Walk-in centres create more work
Walk-in centres do not reduce the waiting time to see a GP and may actually be increasing demands on general practice, a large study has shown.
This undermines the Government's argument that one of the benefits of nurse-led walk-in centres would be to free up GP time.
Proximity to a walk-in centre did not increase the likelihood of a practice achieving the 48-hour access target, the study published online by the BMJ found. Instead walk-in centres duplicated existing services.
Study leader Dr Ravi Maheswaran, senior clinical lecturer in public health medicine at the University of Sheffield, said: 'Walk-in centres may have mainly extended the role of first-contact services rather than offering an alternative to GPs. They may have created more demand and seen patients who would otherwise not have attended for health care.
'Patients may have used walk-in centres as a source of a second opinion or to gain reassurance. Some nurses in walk-in centres may have sent patients back to the GP.'
Dr Laurence Buckman, GPC deputy chair, said: 'Walk-in centres have created a new work stream of patients who possibly don't need to be seen by anyone.'
Dr Siraj Shah, a GP in Gravesend, Kent, said: 'Walk-in centres give very little value for money. I have yet to come across anybody who has been to one and had their problem resolved.'
He added: 'They are dangerous – they give drugs without knowing patients' histories.'
But a Department of Health spokesman argued that one of the purposes of walk-in centres was to attract patients who
otherwise would not have
visited a GP.
'This suggests that the centres are making it easier for
people to fit in accessing healthcare around their daily lives – exactly our intention.
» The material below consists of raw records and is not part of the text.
-- ==== Sys2Proof/Laws/MovesLanding.lean ====
section
/-! SUPPORT. What each operation of `Machine/Landing.lean` moves. -/

-- The package is checked as one text; elaborating these proofs in order keeps the number of threads small.
set_option Elab.async false

namespace Sys2Proof.Machine

theorem modXd_moves {pl : List Part} {z : State} (d : Nat) (f : XptDst → XptDst) {s : State}
    (hz : Moves pl z s)
    (hl : Part.sub [.xpt] pl = true := by first | rfl | exact Part.sub_trans rfl (by assumption)) :
    Moves pl z (modXd d f s) := by
  unfold modXd
  try dsimp only
  repeat' first
    | with_reducible assumption | exact Part.sub_trans rfl hl | with_reducible apply Moves.onXpt

theorem xptCount_moves {pl : List Part} {z : State} (i : Nat) {s : State}
    (hz : Moves pl z s)
    (hl : Part.sub [.xpt] pl = true := by first | rfl | exact Part.sub_trans rfl (by assumption)) :
    Moves pl z (xptCount i s) := by
  unfold xptCount
  try dsimp only
  repeat' first
    | with_reducible assumption | exact Part.sub_trans rfl hl | with_reducible apply Moves.onXpt

theorem noteFallback_moves {pl : List Part} {z : State} (d : Nat) {s : State}
    (hz : Moves pl z s)
    (hl : Part.sub [.flash, .evt, .flow] pl = true := by first | rfl | exact Part.sub_trans rfl (by assumption)) :
    Moves pl z (noteFallback d s) := by
  unfold noteFallback
  try dsimp only
  repeat' first
    | with_reducible assumption | exact Part.sub_trans rfl hl | with_reducible apply modDst_moves
    | with_reducible apply raise_moves | with_reducible apply Moves.ite
    | (split <;> try dsimp only)

theorem showDest_moves {pl : List Part} {z : State} (d : Nat) (took : Bool) {s : State}
    (hz : Moves pl z s)
    (hl : Part.sub [.flash, .evt, .flow] pl = true := by first | rfl | exact Part.sub_trans rfl (by assumption)) :
    Moves pl z (showDest d took s) := by
  unfold showDest
  try dsimp only
  repeat' first
    | with_reducible assumption | exact Part.sub_trans rfl hl | with_reducible apply modDst_moves
    | with_reducible apply raise_moves | with_reducible apply noteFallback_moves
    | with_reducible apply Moves.ite
    | (split <;> try dsimp only)

theorem parkNow_moves {pl : List Part} {z : State} (d : Nat) {s : State}
    (hz : Moves pl z s)
    (hl : Part.sub [.flow] pl = true := by first | rfl | exact Part.sub_trans rfl (by assumption)) :
    Moves pl z (parkNow d s) := by
  unfold parkNow
  try dsimp only
  repeat' first
    | with_reducible assumption | exact Part.sub_trans rfl hl | with_reducible apply modDst_moves
    | with_reducible apply Moves.ite

theorem safeAfterTake_moves {pl : List Part} {z : State} (d : Nat) {s : State}
    (hz : Moves pl z s)
    (hl : Part.sub [.cmp] pl = true := by first | rfl | exact Part.sub_trans rfl (by assumption)) :
    Moves pl z (safeAfterTake d s) := by
  unfold safeAfterTake
  try dsimp only
  repeat' first
    | with_reducible assumption | exact Part.sub_trans rfl hl | with_reducible apply Moves.onCmp
    | with_reducible apply Moves.ite

theorem safeEnds_moves {pl : List Part} {z : State} (d : Nat) {s : State}
    (hz : Moves pl z s)
    (hl : Part.sub [.cmp] pl = true := by first | rfl | exact Part.sub_trans rfl (by assumption)) :
    Moves pl z (safeEnds d s) := by
  unfold safeEnds
  try dsimp only
  repeat' first
    | with_reducible assumption | exact Part.sub_trans rfl hl | with_reducible apply Moves.onCmp
    | with_reducible apply Moves.ite

theorem freeEntry_moves {pl : List Part} {z : State} (e : Entry) {s : State}
    (hz : Moves pl z s)
    (hl : Part.sub [.xpt] pl = true := by first | rfl | exact Part.sub_trans rfl (by assumption)) :
    Moves pl z (freeEntry e s) := by
  unfold freeEntry
  try dsimp only
  repeat' first
    | with_reducible assumption | exact Part.sub_trans rfl hl | with_reducible apply queueFell_moves
    | with_reducible apply Moves.onXpt

theorem openFollows_moves {pl : List Part} {z : State} (e : Entry) (d : Nat) (src : Option Nat) {s : State}
    (hz : Moves pl z s)
    (hl : Part.sub [.aud] pl = true := by first | rfl | exact Part.sub_trans rfl (by assumption)) :
    Moves pl z (openFollows e d src s) := by
  unfold openFollows
  try dsimp only
  repeat' first
    | with_reducible assumption | exact Part.sub_trans rfl hl | with_reducible apply Moves.onAud
    | with_reducible apply Moves.ite
    | (split <;> try dsimp only)

theorem landTake_moves {pl : List Part} {z : State} (e : Entry) (d : Nat) (src : Option Nat) (n : Nat) {s : State}
    (hz : Moves pl z s)
    (hl : Part.sub [.flash, .host, .evt, .xpt, .red, .flow, .cmp, .aud, .out] pl = true := by first | rfl | exact Part.sub_trans rfl (by assumption)) :
    Moves pl z (landTake e d src n s) := by
  unfold landTake
  try dsimp only
  repeat' first
    | with_reducible assumption | exact Part.sub_trans rfl hl | with_reducible apply freeEntry_moves
    | with_reducible apply modXd_moves | with_reducible apply modDst_moves
    | with_reducible apply xptCount_moves | with_reducible apply raise_moves
    | with_reducible apply openFollows_moves | with_reducible apply safeAfterTake_moves
    | with_reducible apply entryGone_moves | with_reducible apply Moves.ite

theorem landTakes_moves {pl : List Part} {z : State} (d : Nat) (n : Nat) (es : List Entry) {s : State}
    (hz : Moves pl z s)
    (hl : Part.sub [.flash, .host, .evt, .xpt, .red, .flow, .cmp, .aud, .out] pl = true := by first | rfl | exact Part.sub_trans rfl (by assumption)) :
    Moves pl z (landTakes d n es s) := by
  unfold landTakes
  try dsimp only
  repeat' first
    | with_reducible assumption | exact Part.sub_trans rfl hl | with_reducible apply landTake_moves
    | (with_reducible apply Moves.foldl; intro _ _ _)
    | (split <;> try dsimp only)

theorem dueAudio_moves {pl : List Part} {z : State} (d : Nat) {s : State}
    (hz : Moves pl z s)
    (hl : Part.sub [.xpt] pl = true := by first | rfl | exact Part.sub_trans rfl (by assumption)) :
    Moves pl z (dueAudio d s) := by
  unfold dueAudio
  try dsimp only
  repeat' first
    | with_reducible assumption | exact Part.sub_trans rfl hl | with_reducible apply Moves.onXpt
    | with_reducible apply Moves.ite
    | (split <;> try dsimp only)

theorem landDstRedefine_moves {pl : List Part} {z : State} (d : Nat) {s : State}
    (hz : Moves pl z s)
    (hl : Part.sub [.xpt, .flow, .cmp] pl = true := by first | rfl | exact Part.sub_trans rfl (by assumption)) :
    Moves pl z (landDstRedefine d s) := by
  unfold landDstRedefine
  try dsimp only
  repeat' first
    | with_reducible assumption | exact Part.sub_trans rfl hl | with_reducible apply modDst_moves
    | with_reducible apply safeAfterTake_moves | with_reducible apply modXd_moves
    | with_reducible apply Moves.ite
    | (split <;> try dsimp only)

theorem landDstDelete_moves {pl : List Part} {z : State} (d : Nat) {s : State}
    (hz : Moves pl z s)
    (hl : Part.sub [.flash, .host, .evt, .xpt, .red, .flow, .cmp, .aud, .out] pl = true := by first | rfl | exact Part.sub_trans rfl (by assumption)) :
    Moves pl z (landDstDelete d s) := by
  unfold landDstDelete
  try dsimp only
  repeat' first
    | with_reducible assumption | exact Part.sub_trans rfl hl | with_reducible apply discardEntries_moves
    | with_reducible apply modXd_moves | with_reducible apply safeAfterTake_moves
    | with_reducible apply modDst_moves | with_reducible apply raise_moves | with_reducible apply Moves.ite

theorem switchingLine_moves {pl : List Part} {z : State} (d : Nat) {s : State}
    (hz : Moves pl z s)
    (hl : Part.sub [.flash, .host, .evt, .xpt, .red, .flow, .cmp, .aud, .out] pl = true := by first | rfl | exact Part.sub_trans rfl (by assumption)) :
    Moves pl z (switchingLine d s) := by
  unfold switchingLine
  try dsimp only
  repeat' first
    | with_reducible assumption | exact Part.sub_trans rfl hl | with_reducible apply landDstDelete_moves
    | with_reducible apply landDstRedefine_moves | with_reducible apply landTakes_moves
    | with_reducible apply showDest_moves | with_reducible apply safeEnds_moves
    | with_reducible apply dueAudio_moves | with_reducible apply Moves.ite

end Sys2Proof.Machine
end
'NHS walk-in centres see around three million patients a year and offer extended opening, ensuring treatment or advice even during hours when traditional practices are closed.'
The researchers examined data collected for 2,500 practices across 56 PCTs for the monthly primary care access survey between April 2003 and December 2004 (see box left).
Their results back previous studies that found only non-
significant reductions in GP consultation rates and no impact on waiting times.
Value of centres questioned
• A practice's distance from a walk-in centre had no bearing on its performance on 48-hour access
• The proportion of practices achieving the 48-hour access target increased from 67 per cent in April 2003 to 87 per cent in December 2004, but this was down to GPs' efforts and not linked to the availability of a walk-in centre
• Patients in deprived areas had to wait longer for appointments.
In December 2004 86 per cent
of practices in deprived areas achieved the 48-hour target, compared with 92 per cent in more affluent areas
• Waiting times are shorter in larger practices. In December 2004 90 per cent of practices
with more than 6,050 patients achieved the 48-hour target compared with only 85 per cent of smaller practices with fewer than 3,301 patients.